NLTK stands for Natural Language Toolkit.

Components of NLTK:
- **Corpora**: Collections of texts for training and testing NLP models (e.g., movie reviews, newspapers).
- **Modules** and Libraries: Tools for processing natural language data, such as tokenizers, stemmers, and parsers.
- **Tools** and Algorithms: Implementations of various NLP algorithms and techniques.

In [19]:
from nltk.stem.snowball import SnowballStemmer
from nltk.tokenize import word_tokenize

# Sentence to tokenize and stem
s = 'He told Dr. Lovato that he was done with the tests and would post the results shortly.'

# Initialize the SnowballStemmer for English
stemmer = SnowballStemmer(language='english')

# Tokenize the sentence
tokens1 = word_tokenize(s)

# Stem each token and collect the stemmed tokens
stemmed_tokens = [stemmer.stem(token) for token in tokens1]

# Print the stemmed tokens
print("Original sentence tokens:", tokens1)
print("Stemmed sentence tokens:", stemmed_tokens)

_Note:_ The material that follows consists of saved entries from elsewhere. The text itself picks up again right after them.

/-- ST8 (R257). -/
def execSt8 (c : CoxId) (u : Bool) (t : W64) (s : State) : Answer := .next (issueOne c (portOf (12 + bnat u) 16) t.toNat false s)

/-- ST16 (R257). -/
def execSt16 (c : CoxId) (u : Bool) (t : W64) (s : State) : Answer := .next (issueOne c (portOf (12 + bnat u) 17) t.toNat false s)

/-- ST32 (R257). -/
def execSt32 (c : CoxId) (u : Bool) (t : W64) (s : State) : Answer := .next (issueOne c (portOf (12 + bnat u) 18) t.toNat false s)

/-- ST64 (R257). -/
def execSt64 (c : CoxId) (u : Bool) (t : W64) (s : State) : Answer := .next (issueOne c (portOf (12 + bnat u) 19) t.toNat false s)

/-- AADD32 (R229). -/
def execAadd32 (c : CoxId) (u : Bool) (t : W64) (s : State) : Answer := .next (issueOne c (portOf (12 + bnat u) 20) t.toNat false s)

/-- AADD64 (R229). -/
def execAadd64 (c : CoxId) (u : Bool) (t : W64) (s : State) : Answer := .next (issueOne c (portOf (12 + bnat u) 21) t.toNat false s)

/-- ASWP32 (R229). -/
def execAswp32 (c : CoxId) (u : Bool) (t : W64) (s : State) : Answer := .next (issueOne c (portOf (12 + bnat u) 22) t.toNat false s)

/-- ASWP64 (R229). -/
def execAswp64 (c : CoxId) (u : Bool) (t : W64) (s : State) : Answer := .next (issueOne c (portOf (12 + bnat u) 23) t.toNat false s)

/-! ### VEC, unit 14 -/

/-- SUBMIT (R231). -/
def execSubmit (c : CoxId) (t : W64) (s : State) : Answer := .next (issueOne c (portOf 14 8) t.toNat false s)

/-! ### TIME, unit 16 -/

/-- TIME_READ (R231). -/
def execTimeRead (c : CoxId) (t : W64) (s : State) : Answer := .next (issueOne c (portOf 16 8) t.toNat false s)

/-- TRIP_ARM (R350). -/
def execTripArm (c : CoxId) (t : W64) (s : State) : Answer := .next (issueOne c (portOf 16 9) t.toNat false s)

/-- TRIP_CANCEL (R350). -/
def execTripCancel (c : CoxId) (t : W64) (s : State) : Answer := .next (issueOne c (portOf 16 10) t.toNat false s)

/-! ### MAIL, unit 17 -/

/-- SEND (R231). -/
def execSend (c : CoxId) (t : W64) (s : State) : Answer := .next (issueOne c (portOf 17 8) t.toNat false s)

/-- RECV (R231). -/
def execRecv (c : CoxId) (t : W64) (s : State) : Answer := .next (issueOne c (portOf 17 9) t.toNat false s)

/-! ### BITS, unit 18 -/

/-- CLZ (R231). -/
def execClz (c : CoxId) (t : W64) (s : State) : Answer := .next (issueOne c (portOf 18 8) t.toNat false s)

/-- CTZ (R231). -/
def execCtz (c : CoxId) (t : W64) (s : State) : Answer := .next (issueOne c (portOf 18 9) t.toNat false s)

/-- POPC (R231). -/
def execPopc (c : CoxId) (t : W64) (s : State) : Answer := .next (issueOne c (portOf 18 10) t.toNat false s)

/-- BREV (R231). -/
def execBrev (c : CoxId) (t : W64) (s : State) : Answer := .next (issueOne c (portOf 18 11) t.toNat false s)

/-- BSWAP (R231). -/
def execBswap (c : CoxId) (t : W64) (s : State) : Answer := .next (issueOne c (portOf 18 12) t.toNat false s)

/-- EXTRACT (R231). -/
def execExtract (c : CoxId) (t : W64) (s : State) : Answer := .next (issueOne c (portOf 18 13) t.toNat false s)

/-- EXTRACTS (R231). -/
def execExtracts (c : CoxId) (t : W64) (s : State) : Answer := .next (issueOne c (portOf 18 14) t.toNat false s)

/-- INSERT (R231). -/
def execInsert (c : CoxId) (t : W64) (s : State) : Answer := .next (issueOne c (portOf 18 15) t.toNat false s)

/-- PDEP (R231). -/
def execPdep (c : CoxId) (t : W64) (s : State) : Answer := .next (issueOne c (portOf 18 16) t.toNat false s)

/-- PEXT (R231). -/
def execPext (c : CoxId) (t : W64) (s : State) : Answer := .next (issueOne c (portOf 18 17) t.toNat false s)

/-- CRC32C (R231). -/
def execCrc32c (c : CoxId) (t : W64) (s : State) : Answer := .next (issueOne c (portOf 18 18) t.toNat false s)

end Sys2Proof.Machine
end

Original sentence tokens: ['He', 'told', 'Dr.', 'Lovato', 'that', 'he', 'was', 'done', 'with', 'the', 'tests', 'and', 'would', 'post', 'the', 'results', 'shortly', '.']
Stemmed sentence tokens: ['he', 'told', 'dr.', 'lovato', 'that', 'he', 'was', 'done', 'with', 'the', 'test', 'and', 'would', 'post', 'the', 'result', 'short', '.']